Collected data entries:
-- ==== Sys2Proof/WellFormed.lean ====
section
/-! DEFINITION. Which terms of Instr stand for a command word (30_encoding.md R80, R87). -/

namespace Sys2Proof

/-- The row BAD_COMMAND_RSVD has the condition that bits [31:2] are not zero (opcode_table.json, R82); the
other rows have no field. -/
def wellFormed : Instr → Bool
  | .encode => true
  | .decode => true
  | .size => true
  | .badCommandOp0 => true
  | .badCommandRsvd rsvd _ => rsvd != 0

end Sys2Proof
end

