-- ==== Sys2Proof/Machine/Dispatch.lean ====
section
/-! DEFINITION. One arm per command (40_command.md R113). -/

namespace Sys2Proof.Machine

/-- The operation of a command, run to its completion as one atomic step of the codec (R113, R114). -/
def exec (i : Instr) (s : State) : Host.Outcome State Fault Refusal :=
  match i with
  | .encode => Sys2Proof.Machine.execEncode s
  | .decode => Sys2Proof.Machine.execDecode s
  | .size => Sys2Proof.Machine.execSize s
  | .badCommandOp0 => Sys2Proof.Machine.execBadCommandOp0 s
  | .badCommandRsvd rsvd op => Sys2Proof.Machine.execBadCommandRsvd rsvd op s

end Sys2Proof.Machine
end

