-- ==== Sys2Proof/Laws/State.lean ====
section
/-! SUPPORT. One lemma per field per update of State, so that no later proof unfolds a record update. -/

namespace Sys2Proof.Machine

@[simp] theorem finish_status (c : ResultCode) (s : State) : (finish c s).status = finishStatus c s.status := rfl
@[simp] theorem finish_inLen (c : ResultCode) (s : State) : (finish c s).inLen = s.inLen := rfl
@[simp] theorem finish_outLen (c : ResultCode) (s : State) : (finish c s).outLen = s.outLen := rfl
@[simp] theorem finish_sizeVal (c : ResultCode) (s : State) : (finish c s).sizeVal = s.sizeVal := rfl
@[simp] theorem finish_mem (c : ResultCode) (s : State) : (finish c s).mem = s.mem := rfl
@[simp] theorem finish_op (c : ResultCode) (s : State) : (finish c s).op = none := rfl
@[simp] theorem finish_hostQueue (c : ResultCode) (s : State) : (finish c s).hostQueue = s.hostQueue := rfl
@[simp] theorem finish_responses (c : ResultCode) (s : State) : (finish c s).responses = s.responses := rfl
@[simp] theorem finish_durations (c : ResultCode) (s : State) : (finish c s).durations = s.durations := rfl
@[simp] theorem finish_draws (c : ResultCode) (s : State) : (finish c s).draws = s.draws := rfl
@[simp] theorem finish_outDraw (c : ResultCode) (s : State) : (finish c s).outDraw = s.outDraw := rfl

@[simp] theorem acceptCommand_status (i : Instr) (s : State) : (acceptCommand i s).status = acceptStatus s.status := rfl
@[simp] theorem acceptCommand_inLen (i : Instr) (s : State) : (acceptCommand i s).inLen = s.inLen := rfl
@[simp] theorem acceptCommand_outLen (i : Instr) (s : State) : (acceptCommand i s).outLen = s.outLen := rfl
@[simp] theorem acceptCommand_sizeVal (i : Instr) (s : State) : (acceptCommand i s).sizeVal = s.sizeVal := rfl
@[simp] theorem acceptCommand_mem (i : Instr) (s : State) : (acceptCommand i s).mem = s.mem := rfl
@[simp] theorem acceptCommand_op (i : Instr) (s : State) : (acceptCommand i s).op = some (acceptedOp i s) := rfl
@[simp] theorem acceptCommand_hostQueue (i : Instr) (s : State) : (acceptCommand i s).hostQueue = s.hostQueue := rfl
@[simp] theorem acceptCommand_responses (i : Instr) (s : State) : (acceptCommand i s).responses = s.responses := rfl
@[simp] theorem acceptCommand_durations (i : Instr) (s : State) : (acceptCommand i s).durations = s.durations.tail := rfl
@[simp] theorem acceptCommand_draws (i : Instr) (s : State) : (acceptCommand i s).draws = s.draws + 2 := rfl
@[simp] theorem acceptCommand_outDraw (i : Instr) (s : State) : (acceptCommand i s).outDraw = s.outDraw := rfl

@[simp] theorem setOutLen_status (v : Nat) (s : State) : (setOutLen v s).status = s.status := rfl
@[simp] theorem setOutLen_inLen (v : Nat) (s : State) : (setOutLen v s).inLen = s.inLen := rfl
@[simp] theorem setOutLen_outLen (v : Nat) (s : State) : (setOutLen v s).outLen = BitVec.ofNat 32 v := rfl
@[simp] theorem setOutLen_sizeVal (v : Nat) (s : State) : (setOutLen v s).sizeVal = s.sizeVal := rfl
@[simp] theorem setOutLen_mem (v : Nat) (s : State) : (setOutLen v s).mem = s.mem := rfl
@[simp] theorem setOutLen_op (v : Nat) (s : State) : (setOutLen v s).op = s.op := rfl
@[simp] theorem setOutLen_hostQueue (v : Nat) (s : State) : (setOutLen v s).hostQueue = s.hostQueue := rfl
@[simp] theorem setOutLen_responses (v : Nat) (s : State) : (setOutLen v s).responses = s.responses := rfl
@[simp] theorem setOutLen_durations (v : Nat) (s : State) : (setOutLen v s).durations = s.durations := rfl
@[simp] theorem setOutLen_draws (v : Nat) (s : State) : (setOutLen v s).draws = s.draws := rfl
@[simp] theorem setOutLen_outDraw (v : Nat) (s : State) : (setOutLen v s).outDraw = s.outDraw := rfl

@[simp] theorem setSizeVal_status (v : Nat) (s : State) : (setSizeVal v s).status = s.status := rfl
@[simp] theorem setSizeVal_inLen (v : Nat) (s : State) : (setSizeVal v s).inLen = s.inLen := rfl
@[simp] theorem setSizeVal_outLen (v : Nat) (s : State) : (setSizeVal v s).outLen = s.outLen := rfl
@[simp] theorem setSizeVal_sizeVal (v : Nat) (s : State) : (setSizeVal v s).sizeVal = BitVec.ofNat 32 v := rfl
@[simp] theorem setSizeVal_mem (v : Nat) (s : State) : (setSizeVal v s).mem = s.mem := rfl
@[simp] theorem setSizeVal_op (v : Nat) (s : State) : (setSizeVal v s).op = s.op := rfl
@[simp] theorem setSizeVal_hostQueue (v : Nat) (s : State) : (setSizeVal v s).hostQueue = s.hostQueue := rfl
@[simp] theorem setSizeVal_responses (v : Nat) (s : State) : (setSizeVal v s).responses = s.responses := rfl
@[simp] theorem setSizeVal_durations (v : Nat) (s : State) : (setSizeVal v s).durations = s.durations := rfl
@[simp] theorem setSizeVal_draws (v : Nat) (s : State) : (setSizeVal v s).draws = s.draws := rfl
@[simp] theorem setSizeVal_outDraw (v : Nat) (s : State) : (setSizeVal v s).outDraw = s.outDraw := rfl

@[simp] theorem writeOut_status (k : Nat) (v : Byte) (s : State) : (writeOut k v s).status = s.status := rfl
@[simp] theorem writeOut_inLen (k : Nat) (v : Byte) (s : State) : (writeOut k v s).inLen = s.inLen := rfl
@[simp] theorem writeOut_outLen (k : Nat) (v : Byte) (s : State) : (writeOut k v s).outLen = s.outLen := rfl
@[simp] theorem writeOut_sizeVal (k : Nat) (v : Byte) (s : State) : (writeOut k v s).sizeVal = s.sizeVal := rfl
@[simp] theorem writeOut_mem (k : Nat) (v : Byte) (s : State) : (writeOut k v s).mem = memWrite s.mem (outBase + k) v := rfl
@[simp] theorem writeOut_op (k : Nat) (v : Byte) (s : State) : (writeOut k v s).op = s.op := rfl
@[simp] theorem writeOut_hostQueue (k : Nat) (v : Byte) (s : State) : (writeOut k v s).hostQueue = s.hostQueue := rfl
@[simp] theorem writeOut_responses (k : Nat) (v : Byte) (s : State) : (writeOut k v s).responses = s.responses := rfl
@[simp] theorem writeOut_durations (k : Nat) (v : Byte) (s : State) : (writeOut k v s).durations = s.durations := rfl
@[simp] theorem writeOut_draws (k : Nat) (v : Byte) (s : State) : (writeOut k v s).draws = s.draws := rfl
@[simp] theorem writeOut_outDraw (k : Nat) (v : Byte) (s : State) : (writeOut k v s).outDraw = s.outDraw := rfl

@[simp] theorem setWerr_status (s : State) : (setWerr s).status = { s.status with werr := true } := rfl
@[simp] theorem setWerr_inLen (s : State) : (setWerr s).inLen = s.inLen := rfl
@[simp] theorem setWerr_outLen (s : State) : (setWerr s).outLen = s.outLen := rfl
@[simp] theorem setWerr_sizeVal (s : State) : (setWerr s).sizeVal = s.sizeVal := rfl
@[simp] theorem setWerr_mem (s : State) : (setWerr s).mem = s.mem := rfl
@[simp] theorem setWerr_op (s : State) : (setWerr s).op = s.op := rfl
@[simp] theorem setWerr_hostQueue (s : State) : (setWerr s).hostQueue = s.hostQueue := rfl
@[simp] theorem setWerr_responses (s : State) : (setWerr s).responses = s.responses := rfl
@[simp] theorem setWerr_durations (s : State) : (setWerr s).durations = s.durations := rfl
@[simp] theorem setWerr_draws (s : State) : (setWerr s).draws = s.draws := rfl
@[simp] theorem setWerr_outDraw (s : State) : (setWerr s).outDraw = s.outDraw := rfl

@[simp] theorem nextDraw_status (s : State) : (nextDraw s).status = s.status := rfl
@[simp] theorem nextDraw_inLen (s : State) : (nextDraw s).inLen = s.inLen := rfl
@[simp] theorem nextDraw_outLen (s : State) : (nextDraw s).outLen = s.outLen := rfl
@[simp] theorem nextDraw_sizeVal (s : State) : (nextDraw s).sizeVal = s.sizeVal := rfl
@[simp] theorem nextDraw_mem (s : State) : (nextDraw s).mem = s.mem := rfl
@[simp] theorem nextDraw_op (s : State) : (nextDraw s).op = s.op := rfl
@[simp] theorem nextDraw_hostQueue (s : State) : (nextDraw s).hostQueue = s.hostQueue := rfl
@[simp] theorem nextDraw_responses (s : State) : (nextDraw s).responses = s.responses := rfl
@[simp] theorem nextDraw_durations (s : State) : (nextDraw s).durations = s.durations := rfl
@[simp] theorem nextDraw_draws (s : State) : (nextDraw s).draws = s.draws + 1 := rfl
@[simp] theorem nextDraw_outDraw (s : State) : (nextDraw s).outDraw = s.outDraw := rfl

@[simp] theorem resetBlock_status (s : State) : (resetBlock s).status = Status.reset := rfl
@[simp] theorem resetBlock_inLen (s : State) : (resetBlock s).inLen = 0 := rfl
@[simp] theorem resetBlock_outLen (s : State) : (resetBlock s).outLen = 0 := rfl
@[simp] theorem resetBlock_sizeVal (s : State) : (resetBlock s).sizeVal = 0 := rfl
@[simp] theorem resetBlock_mem (s : State) : (resetBlock s).mem = [] := rfl
@[simp] theorem resetBlock_op (s : State) : (resetBlock s).op = none := rfl
@[simp] theorem resetBlock_hostQueue (s : State) : (resetBlock s).hostQueue = s.hostQueue := rfl
@[simp] theorem resetBlock_responses (s : State) : (resetBlock s).responses = s.responses := rfl
@[simp] theorem resetBlock_durations (s : State) : (resetBlock s).durations = s.durations := rfl
@[simp] theorem resetBlock_draws (s : State) : (resetBlock s).draws = s.draws + 1 := rfl
@[simp] theorem resetBlock_outDraw (s : State) : (resetBlock s).outDraw = s.draws + 1 := rfl

@[simp] theorem finishStatus_busy (c : ResultCode) (st : Status) : (finishStatus c st).busy = false := rfl
@[simp] theorem finishStatus_done (c : ResultCode) (st : Status) : (finishStatus c st).done = true := rfl
@[simp] theorem finishStatus_werr (c : ResultCode) (st : Status) : (finishStatus c st).werr = st.werr := rfl
@[simp] theorem finishStatus_result (c : ResultCode) (st : Status) : (finishStatus c st).result = c := rfl
@[simp] theorem acceptStatus_busy (st : Status) : (acceptStatus st).busy = true := rfl
@[simp] theorem acceptStatus_done (st : Status) : (acceptStatus st).done = false := rfl
@[simp] theorem acceptStatus_werr (st : Status) : (acceptStatus st).werr = st.werr := rfl
@[simp] theorem acceptStatus_result (st : Status) : (acceptStatus st).result = .none := rfl

@[simp] theorem writeStatus_status (v : Word) (s : State) :
    (writeStatus v s).status =
      if v.getLsbD 2 then { s.status with werr := false } else s.status := by
  unfold writeStatus; split <;> rfl
@[simp] theorem writeStatus_inLen (v : Word) (s : State) : (writeStatus v s).inLen = s.inLen := by
  unfold writeStatus; split <;> rfl
@[simp] theorem writeStatus_outLen (v : Word) (s : State) : (writeStatus v s).outLen = s.outLen := by
  unfold writeStatus; split <;> rfl
@[simp] theorem writeStatus_sizeVal (v : Word) (s : State) : (writeStatus v s).sizeVal = s.sizeVal := by
  unfold writeStatus; split <;> rfl
@[simp] theorem writeStatus_mem (v : Word) (s : State) : (writeStatus v s).mem = s.mem := by
  unfold writeStatus; split <;> rfl
@[simp] theorem writeStatus_op (v : Word) (s : State) : (writeStatus v s).op = s.op := by
  unfold writeStatus; split <;> rfl
@[simp] theorem writeStatus_hostQueue (v : Word) (s : State) : (writeStatus v s).hostQueue = s.hostQueue := by
  unfold writeStatus; split <;> rfl
@[simp] theorem writeStatus_responses (v : Word) (s : State) : (writeStatus v s).responses = s.responses := by
  unfold writeStatus; split <;> rfl
@[simp] theorem writeStatus_durations (v : Word) (s : State) : (writeStatus v s).durations = s.durations := by
  unfold writeStatus; split <;> rfl
@[simp] theorem writeStatus_draws (v : Word) (s : State) : (writeStatus v s).draws = s.draws := by
  unfold writeStatus; split <;> rfl
@[simp] theorem writeStatus_outDraw (v : Word) (s : State) : (writeStatus v s).outDraw = s.outDraw := by
  unfold writeStatus; split <;> rfl

@[simp] theorem startOp_opr (i : Instr) (n d w : Nat) : (startOp i n d w).opr = i := rfl
@[simp] theorem startOp_n (i : Instr) (n d w : Nat) : (startOp i n d w).n = n := rfl
@[simp] theorem startOp_dstate (i : Instr) (n d w : Nat) : (startOp i n d w).dstate = .seek := rfl
@[simp] theorem startOp_i (i : Instr) (n d w : Nat) : (startOp i n d w).i = 0 := rfl
@[simp] theorem startOp_cnt (i : Instr) (n d w : Nat) : (startOp i n d w).cnt = 0 := rfl
@[simp] theorem startOp_k (i : Instr) (n d w : Nat) : (startOp i n d w).k = 0 := rfl
@[simp] theorem startOp_j (i : Instr) (n d w : Nat) : (startOp i n d w).j = 0 := rfl
@[simp] theorem startOp_draw (i : Instr) (n d w : Nat) : (startOp i n d w).draw = d := rfl
@[simp] theorem startOp_wait (i : Instr) (n d w : Nat) : (startOp i n d w).wait = w := rfl
@[simp] theorem acceptedOp_opr (i : Instr) (s : State) : (acceptedOp i s).opr = i := rfl
@[simp] theorem acceptedOp_n (i : Instr) (s : State) : (acceptedOp i s).n = s.inLen.toNat := rfl
@[simp] theorem acceptedOp_dstate (i : Instr) (s : State) : (acceptedOp i s).dstate = .seek := rfl
@[simp] theorem acceptedOp_i (i : Instr) (s : State) : (acceptedOp i s).i = 0 := rfl
@[simp] theorem acceptedOp_cnt (i : Instr) (s : State) : (acceptedOp i s).cnt = 0 := rfl
@[simp] theorem acceptedOp_k (i : Instr) (s : State) : (acceptedOp i s).k = 0 := rfl
@[simp] theorem acceptedOp_j (i : Instr) (s : State) : (acceptedOp i s).j = 0 := rfl
@[simp] theorem acceptedOp_draw (i : Instr) (s : State) : (acceptedOp i s).draw = s.draws := rfl
@[simp] theorem acceptedOp_wait (i : Instr) (s : State) : (acceptedOp i s).wait = nextDuration s := rfl

end Sys2Proof.Machine
end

**Try it**
In the entries above, find the line with "(nextDraw s).outDraw = s.outDraw := rfl" and the line with "(resetBlock s).hostQueue = s.hostQueue := rfl", then restate word for word both of them and every line between, with nothing more.

**Answer to this exercise**
@[simp] theorem nextDraw_outDraw (s : State) : (nextDraw s).outDraw = s.outDraw := rfl

@[simp] theorem resetBlock_status (s : State) : (resetBlock s).status = Status.reset := rfl
@[simp] theorem resetBlock_inLen (s : State) : (resetBlock s).inLen = 0 := rfl
@[simp] theorem resetBlock_outLen (s : State) : (resetBlock s).outLen = 0 := rfl
@[simp] theorem resetBlock_sizeVal (s : State) : (resetBlock s).sizeVal = 0 := rfl
@[simp] theorem resetBlock_mem (s : State) : (resetBlock s).mem = [] := rfl
@[simp] theorem resetBlock_op (s : State) : (resetBlock s).op = none := rfl
@[simp] theorem resetBlock_hostQueue (s : State) : (resetBlock s).hostQueue = s.hostQueue := rfl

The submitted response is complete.